Bidder protests $150 million Charleston airport construction contract
The second-place bidders on the $150 million expansion of Charleston International Airport are contesting how the contract was awarded, saying an airport board member has ties to the group picked to oversee the project.
Holder Construction Co. of Atlanta and its Charleston-based partners filed a protest Thursday with the Charleston County Aviation Authority.
The document says board member Joey Jefferson’s firm, Palmetto Civil Group of North Charleston, is a member of the team that was awarded the construction contract.
Jefferson declined to comment on Friday.
Holder and its partners want the authority to award the contract to them or solicit new bids, according to their attorney, Boyd B. Nicholson.
The authority unanimously awarded the contract March 22 to Dallas-based Austin Commercial LP and its local partner, Hitt Contracting Inc, The terms must still be negotiated.
The runner-up Holder-led team includes local firms Mashburn Construction Co., CCCS and Cumming.
Aviation Authority Chairman Chip Limehouse said Friday that Jefferson recused himself from any votes and did not participate in the selection of the construction firm.
Jefferson disclosed his relationship with Hitt Contracting to Limehouse and recused himself in a letter dated March 22, the day the contract was awarded.

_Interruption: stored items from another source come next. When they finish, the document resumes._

/-- PACK, then UNPACK (rule R154). -/
theorem exec_unpack_of_exec_pack {s t : State} (h : exec .pack s = .next t) :
    exec .unpack t = .next (((t.setChk s.chk).setEnt s.ent).setStatus 0) := by
  obtain rfl := Host.Outcome.next.inj ((exec_pack s).symm.trans h)
  exact exec_unpack (foldIndices_slices _)

/-- Settles O23: PACK writes `slices`. -/
theorem packWritesTheSlices : Obligations.PackWritesTheSlices := by
  unfold Obligations.PackWritesTheSlices
  exact fun s => ⟨_, exec_pack s, fun k => getElem_slices _ k.isLt, rfl⟩

/-- Settles O24: UNPACK writes the two parts of the folded indices, whose slices are the indices. -/
theorem unpackConcatenatesTheIndices : Obligations.UnpackConcatenatesTheIndices := by
  unfold Obligations.UnpackConcatenatesTheIndices
  intro s
  obtain ⟨e, c, hp⟩ := exists_foldIndices_eq_packed s.idx
  refine ⟨_, exec_unpack hp, fun k => ?_, rfl⟩
  calc slice (packed e c) k = slice (foldIndices s.idx) k := by rw [hp]
    _ = s.idx[k] := slice_foldIndices s.idx k

/-- Settles O25: folding and slicing undo each other. -/
theorem packAndUnpackAreInverses : Obligations.PackAndUnpackAreInverses := by
  unfold Obligations.PackAndUnpackAreInverses
  refine fun s t u => ⟨fun ht hu => ?_, fun ht hu => ?_⟩
  · obtain rfl := Host.Outcome.next.inj ((exec_unpack_of_exec_pack ht).symm.trans hu)
    exact ⟨rfl, rfl⟩
  · obtain ⟨e, c, hp⟩ := exists_foldIndices_eq_packed s.idx
    obtain rfl := Host.Outcome.next.inj ((exec_unpack hp).symm.trans ht)
    obtain rfl := Host.Outcome.next.inj ((exec_pack _).symm.trans hu)
    calc slices (packed e c) = slices (foldIndices s.idx) := by rw [hp]
      _ = s.idx := slices_foldIndices s.idx

/-! ### VERIFY (rules R156, R157, R165) -/

theorem verifyStep_of_eq {s : State} (h : cksum4 (toBytes s.ent) = s.chk) :
    verifyStep s = .ok s := by
  rw [verifyStep, verifyFn, if_pos (beq_iff_eq.2 h)]

theorem verifyStep_of_ne {s : State} (h : cksum4 (toBytes s.ent) ≠ s.chk) :
    verifyStep s = .error .checksum := by
  rw [verifyStep, verifyFn, if_neg (mt beq_iff_eq.1 h)]

theorem exec_verify_ok {s : State} (h : cksum4 (toBytes s.ent) = s.chk) :
    exec .verify s = .next (s.setStatus 0) :=
  exec_of_steps_ok (i := .verify) (by decide) (verifyStep_of_eq h)

theorem exec_verify_error {s : State} (h : cksum4 (toBytes s.ent) ≠ s.chk) :
    exec .verify s = .next (s.setStatus 0x00003) :=
  exec_of_steps_error (i := .verify) (by decide) (verifyStep_of_ne h)

/-- VERIFY's two answers in one. -/
theorem exec_verify (s : State) : exec .verify s =
    .next (s.setStatus (if s.chk = cksum4 (toBytes s.ent) then 0 else 0x00003)) := by
  split
  next h => exact exec_verify_ok h.symm
  next h => exact exec_verify_error (Ne.symm h)

/-- Settles O26: `exec_verify_ok` and `exec_verify_error`. -/
theorem verifyComparesAndWritesNothing : Obligations.VerifyComparesAndWritesNothing := by
  unfold Obligations.VerifyComparesAndWritesNothing
  exact fun s => ⟨exec_verify_ok, exec_verify_error⟩

/-- The checksum is in the low 4 bits: what is cut out above them is the entropy's. -/
theorem extractLsb'_packed_congr (e : Entropy) (c d : Checksum) {start : Nat} (h : 4 ≤ start)
    (len : Nat) : (packed e c).extractLsb' start len = (packed e d).extractLsb' start len :=
  (BitVec.extractLsb'_append_eq_of_le h).trans (BitVec.extractLsb'_append_eq_of_le h).symm

/-- The first eleven indices hold entropy only. -/
theorem slice_packed_congr (e : Entropy) (c d : Checksum) {k : Nat} (h : k < 11) :
    slice (packed e c) k = slice (packed e d) k :=
  extractLsb'_packed_congr e c d (by omega) 11

/-- The last index is the low 11 bits, so its high 7 bits are bits 10:4. -/
theorem extractLsb'_slice_last (p : Packed) :
    (slice p 11).extractLsb' 4 7 = p.extractLsb' 4 7 := by
  ext i hi
  simp [slice]

/-- Settles O33: PACK and UNPACK give back the entropy and the claimed checksum, which VERIFY compares
with the true one; the checksum reaches the low 4 bits of the last index only. -/
theorem everyOtherChecksumOfAnEntropyFails : Obligations.EveryOtherChecksumOfAnEntropyFails := by
  unfold Obligations.EveryOtherChecksumOfAnEntropyFails
  intro s c
  generalize hd : cksum4 (toBytes s.ent) = d
  have hpack := exec_pack { s with chk := c }
  refine ⟨_, _, _, hpack, exec_unpack_of_exec_pack hpack, exec_verify _, rfl, ?_, fun k => ?_, ?_⟩
  · rw [← hd]
    rfl
  · exact (getElem_slices _ (by omega)).trans (slice_packed_congr s.ent c d k.isLt)
  · have hlast : (slices (packed s.ent c))[11] = slice (packed s.ent c) 11 := getElem_slices _ _
    calc (slices (packed s.ent c))[11].extractLsb' 4 7
      _ = (packed s.ent c).extractLsb' 4 7 := by rw [hlast, extractLsb'_slice_last]
      _ = (packed s.ent d).extractLsb' 4 7 := extractLsb'_packed_congr s.ent c d le_rfl 7
      _ = (slice (packed s.ent d) 11).extractLsb' 4 7 := (extractLsb'_slice_last _).symm

/-! ### The wordlist's read port (rules R11, R36) -/

section
variable {wl : List WordKey} {i : Index}

theorem wlAt_of_getElem? {w : WordKey} (h : wl[i.toNat]? = some w) : wlAt wl i = w := by
  rw [wlAt, List.getD_eq_getElem?_getD, h, Option.getD_some]

theorem getElem?_eq_wlAt (h : i.toNat < wl.length) : wl[i.toNat]? = some (wlAt wl i) := by
  rw [wlAt, List.getD_eq_getElem _ _ h, List.getElem?_eq_getElem h]

/-- Eleven bits reach no further than a wordlist of the size of rule R5. -/
theorem index_lt_of_valid (h : Wordlist.valid wl) : i.toNat < wl.length := by
  rw [h.size]
  exact i.isLt

end

/-! ### The wordlist's match port (rules R158, R159) -/

theorem cam_eq_idxOf? (wl : List WordKey) (k : WordKey) :
    cam wl k = (wl.idxOf? (foldKey k)).map (BitVec.ofNat 11) := rfl

theorem idxOf?_eq_some_iff_getElem? {α : Type} [BEq α] [LawfulBEq α] {l : List α} {a : α} {n : Nat} :
    l.idxOf? a = some n ↔ l[n]? = some a ∧ ∀ j, j < n → l[j]? ≠ some a := by
  rw [List.idxOf?_eq_some_iff]
  constructor
  · rintro ⟨hn, ha, hlow⟩
    refine ⟨List.getElem?_eq_some_iff.2 ⟨hn, ha⟩, fun j hj hja => ?_⟩
    obtain ⟨_, hja'⟩ := List.getElem?_eq_some_iff.1 hja
    exact hlow j hj hja'
  · rintro ⟨ha, hlow⟩
    obtain ⟨hn, ha⟩ := List.getElem?_eq_some_iff.1 ha
    exact ⟨hn, ha, fun j hj hja =>
      hlow j hj (List.getElem?_eq_some_iff.2 ⟨hj.trans hn, hja⟩)⟩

Aviation Authority attorney Arnold Goodstein provided a copy of the letter to The Post and Courier on Friday.
Jefferson, who is still a member of the full airport board, resigned in December from a committee set up to plan the terminal redevelopment, and “his conduct is above reproach,” Goodstein said.
The six-page protest paints a different picture.

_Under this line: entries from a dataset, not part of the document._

/-- The pieces of a range that lie in one aligned span of `g` bytes: offset and length. -/
def pieces (g : Nat) : Nat → Nat → Nat → List (Nat × Nat)
  | 0, _, _ => []
  | fuel + 1, off, len =>
    if len = 0 then []
    else
      let n := min len (g - off % g)
      (off, n) :: pieces g fuel (off + n) (len - n)

/-- The 16-byte spans of a range: each lies in one row and one page. -/
def spans16 (off len : Nat) : List (Nat × Nat) := pieces 16 (len / 16 + 2) off len

/-- Every page of a range lies in the scratchpad of die `d` (R110, R129, R225). -/
def inScratch (s : State) (d : Nat) (h len : Nat) : Bool :=
  let o := objOf s (hObj h)
  (pieces 65536 (len / 65536 + 2) (hOff h) len).all (fun p =>
    match locatePage s o p.1 with
    | .here a => tierOf a == 0 && unitDie (unitOf a) == d
    | .wait => true
    | _ => false)

/-- Two handle ranges overlap. -/
def overlaps (h1 n1 h2 n2 : Nat) : Bool :=
  hObj h1 == hObj h2 && decide (hOff h1 < hOff h2 + n2) && decide (hOff h2 < hOff h1 + n1)

/-! ## What an access does beside moving bytes -/

/-- Adds `n` bytes to the read or write counter of the unit an address belongs to (R332, R333). -/
def countBytes (s : State) (wr : Bool) (a n : Nat) : State :=
  let u := unitOf a
  if u < 64 then s
  else if u < 72 then bump s ((if wr then Key.hbmWriteBytes else Key.hbmReadBytes) + (u - 64)) n
  else bump s ((if wr then Key.ddrWriteBytes else Key.ddrReadBytes) + (u - 72)) n

/-- Counts the bytes of a range of an object that lie in this module's memory (R332, R333). -/
def countRange (s : State) (wr : Bool) (o : Obj) (off len : Nat) : State :=
  (spans16 off len).foldl (fun s p => match locate s o p.1 with
    | .here a => countBytes s wr a p.2
    | _ => s) s

/-- The accesses a die's sample store holds at most in one placement epoch (R320). -/
def sampleCap : Nat := 65536

/-- One access served by the unit of address `a` (R320): one in every PLC_SAMPLE_RATE is recorded with the die and
module that asked. -/
def sampleAccess (s : State) (o : Obj) (off a : Nat) (byDie byCoord : Nat) : State :=
  let u := unitOf a
  let n := Tab.get 0 s.place.served u + 1
  if n < reg s Key.plcSampleRate then { s with place := { s.place with served := Tab.set 0 s.place.served u n } }
  else
    let d := unitDie u
    let s := { s with place := { s.place with served := Tab.set 0 s.place.served u 0 } }
    if sampleCap ≤ (s.place.samples.filter (fun x => x.die == d)).length then bump s Key.plcSamplesDropped 1
    else { s with place := { s.place with samples := s.place.samples ++
      [{ die := d, obj := o.num, page := off / 65536, row := (if o.rowlen = 0 then 0 else off / o.pitch),
         byDie := byDie, byCoord := byCoord }] } }

/-- A write to a page in COPYING marks its span of 256 bytes dirty (R323). -/
def markDirty (s : State) (n off : Nat) : State :=
  { s with place := { s.place with moves := s.place.moves.map (fun m =>
      if m.obj == n && m.page == off / 65536 && decide (m.state = .copying) &&
          !(m.dirty.contains ((off % 65536) / 256))
      then { m with dirty := m.dirty ++ [(off % 65536) / 256] } else m) } }

/-- The host-held lines of an object's range that an access meets: a read snoops lines the host may hold
modified, a write or an addition every line it may hold (R404); no snoop is issued while the host link carries none (R407). -/
def snoopRange (s : State) (n off len : Nat) (inv : Bool) : State :=
  if !hostLinkUp s then s else
  let hit (l : HostLine) : Bool :=
    let a := Tab.get {} s.cxl.apts l.apt
    decide (a.state ≠ .unbound) && a.obj == n && decide (a.off + 64 * l.line < off + len) &&
      decide (off < a.off + 64 * l.line + 64) && (inv || l.modified)
  let hits := s.cxl.filter.filter hit
  let s := hits.foldl (fun s l => send s (.biSnoop inv (l.apt * 2 ^ 26 + l.line))) s
  if inv then { s with cxl := { s.cxl with filter := s.cxl.filter.filter (fun l => !hit l) } }
  else { s with cxl := { s.cxl with filter := s.cxl.filter.map (fun l => if hit l then { l with modified := false } else l) } }

/-! ## Versions (R237, R240) -/

/-- `a ≤ b` by the signed 16-bit difference (R237). -/
def verLe (a b : Nat) : Bool := decide ((b + 65536 - a % 65536) % 65536 < 32768)

/-- The version a look-up of a table object resolves to (R240). -/
def resolveVer (s : State) (o : Obj) (v : Nat) : Option Nat :=
  let x := Tab.get {} s.slots o.tslot
  let r := if v = 0xFFFF then x.cur else v
  if r = 0 ∨ (r ≠ x.cur ∧ x.old ≠ some r) then none else some r

/-- The content of a local row under version `v`, and its tag: the row, or the shadow of its earlier content
(R240). -/
def rowUnder (o : Obj) (row v : Nat) : Option (List Byte) :=
  let tag := Tab.get {} o.tags row
  if verLe tag.ver v then none
  else (o.shadows.find? (fun e => e.1 == tag.shadow)).map (·.2)

/-! ## Rows a write meets (R239, R248, R254) -/

/-- Reads bytes of an object all in this module's memory; none at poison or elsewhere. -/
def readLocal (s : State) (o : Obj) (off len : Nat) : Option (List Byte) :=
  (spans16 off len).foldl (fun acc p => match acc, locate s o p.1 with
    | some bs, .here a => (readPhys s a p.2).map (fun x => bs ++ x)
    | _, _ => none) (some [])

/-- The lines of a host-backed object's range that lie in host memory are asked for (R317, R405). -/
def askHost (s : State) (n off len : Nat) : State :=
  let o := objOf s n
  if o.backing = 0 ∨ hostLinkUp s = false then s
  else sendAll s ((pieces 64 (len / 64 + 2) off len).flatMap (fun p => match locate s o p.1 with
    | .hostM a => d2hReads a p.2
    | _ => []))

The document alleges Jefferson ran afoul of the state ethics law by not divulging a conflict of interest in writing and by participating in votes and closed-door discussions related to the project.

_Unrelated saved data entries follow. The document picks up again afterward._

/-- Checks 1 to 3 of R110. -/
def matChecks (s : State) (w : Work) : Nat :=
  let rounds := w.mMode == 0 || w.mMode == 1
  let outOk := match Fmt.ofCode w.mOutCode with
    | some f => !(decide (f = .s4) || decide (f = .u4) || decide (f = .xa128))
    | none => false
  let opndOk := match Fmt.ofCode w.mFmtCode with
    | some f => !(decide (f = .s32) || decide (f = .xa128)) && (f.isFloat == decide (w.prec ≠ 0))
    | none => false
  if (w.op ≠ 0x0103 ∧ w.f 48 4 = 0) ∨ w.mK = 0 ∨ w.mN = 0 ∨ (w.op = 0x0102 ∧ w.mK ≠ 1) then Status.shape
  else if needScan w && decide (65536 < w.mN) then Status.shape
  else if !opndOk || (rounds && !outOk) || w.rnd == 3 || (w.mTrans && w.mFmt.isBlock && w.op != 0x0102) ||
      (w.op == 0x0102 && (w.mTrans || w.mExpMax)) then Status.format
  else if w.mPolicy ≠ 0 ∧ (w.op = 0x0102 ∨ w.op = 0x0103 ∨ w.mMode = 3) then Status.predict
  else if w.mPolicy = 2 ∧ w.qc = false ∧ reg s Key.prdAllowCountTraining = 0 then Status.cls
  else 0

/-- One more than the largest operation row (R173). -/
def topRow (w : Work) : Nat := if w.op = 0x0103 then w.names.foldl max 0 + 1 else w.mM

/-- The four regions of a matrix descriptor: ACT, WGT, OUT, AUX, each handle and length; length 0 when unused. -/
def matRegions (s : State) (w : Work) : (Nat × Nat) × (Nat × Nat) × (Nat × Nat) × (Nat × Nat) :=
  let row := denseBytes w.mFmt w.mLine
  let wr := wgtRows w
  let o := objOf s (hObj (w.f 32 8))
  ((w.f 16 8, topRow w * pad64 row), (w.mWgt, wr.1 * wr.2),
   (if w.mMode = 3 then (o.num * 2 ^ 40 + o.elemOff 0, o.elemOff (topRow w * w.mN - 1) + o.elemBytes - o.elemOff 0)
    else (w.f 32 8, topRow w * outPitch s w)),
   (if w.op = 0x0103 then (w.f 40 8, 64 + 4 * w.mM) else if supplied w then (w.f 40 8, 2 * (w.mM + w.mN)) else (0, 0)))

/-- Position of a row or column maximum in the exponent-maxima operand (R93, R173). -/
def maxPos (s : State) (w : Work) (isCol : Bool) (i : Nat) (expert : Nat) : Nat :=
  if w.op = 0x0103 then
    let ract := (objOf s (hObj (w.f 16 8))).rowCount
    if isCol then ract + expert * w.mN + i else w.mRow i
  else if isCol then w.mM + i else i

/-- The supplied maximum of a row or column; −32768 means none (R93). -/
def readMax (w : Work) (h expert : Nat) (isCol : Bool) (i : Nat) : Eng (Option Int) := do
  let s ← getS
  let v ← rdNat (h + 2 * maxPos s w isCol i expert) 2
  pure (if v = 0x8000 then none else some (signed 16 v))

/-- Blocks of a contraction. -/
def Work.mBlocks (w : Work) : Nat := cdiv w.mK 32

/-- The scanned maximum of a list of blocks (R92). -/
def scanMax (f : Fmt) (os : List OBlk) : Option Int := os.foldl (fun m o => maxOpt m (o.g f)) none

/-- The expert's number, stride and maxima operand from the bin list (R173). -/
def binHead (w : Work) : Eng (Nat × Nat × Nat × Nat) := do
  let bs ← rdH (w.f 40 8) 24
  pure (field bs 0 4, field bs 4 4, field bs 8 8, field bs 16 8)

Those conflicts, according to the protest, include Jefferson being involved in the selection of the architectural firm to design the airport’s new look and by attending a Feb. 16 meeting where the discussions included the construction firm selection process and narrowing the list of bidders. That meeting included a closed-door session, according to the protest letter.
“During these meetings, Mr. Jefferson — and by extension the Hitt team — was privy to inside information regarding the selection process that other firms were unable to learn,” the document said. “This provided Hitt with an unfair advantage that materially taints the solicitation.
“By his very presence during the deliberations during the voting of the authority and during executive sessions, Mr. Jefferson was able to influence a governmental decision in which his business ... had an economic interest,” the protest claims.
Limehouse said the protest is premature since the airport has not signed a contract with the Austin-Hitt team, but he said the authority will hold a hearing on it.
He hopes the protest won’t hold up construction. The project includes adding six more gates and consolidating security check-in during the next three or so years.
“If it turns into a legal matter, that could slow us down,” Limehouse said. “We will work through it, though, and at the end of the day have a great airport.”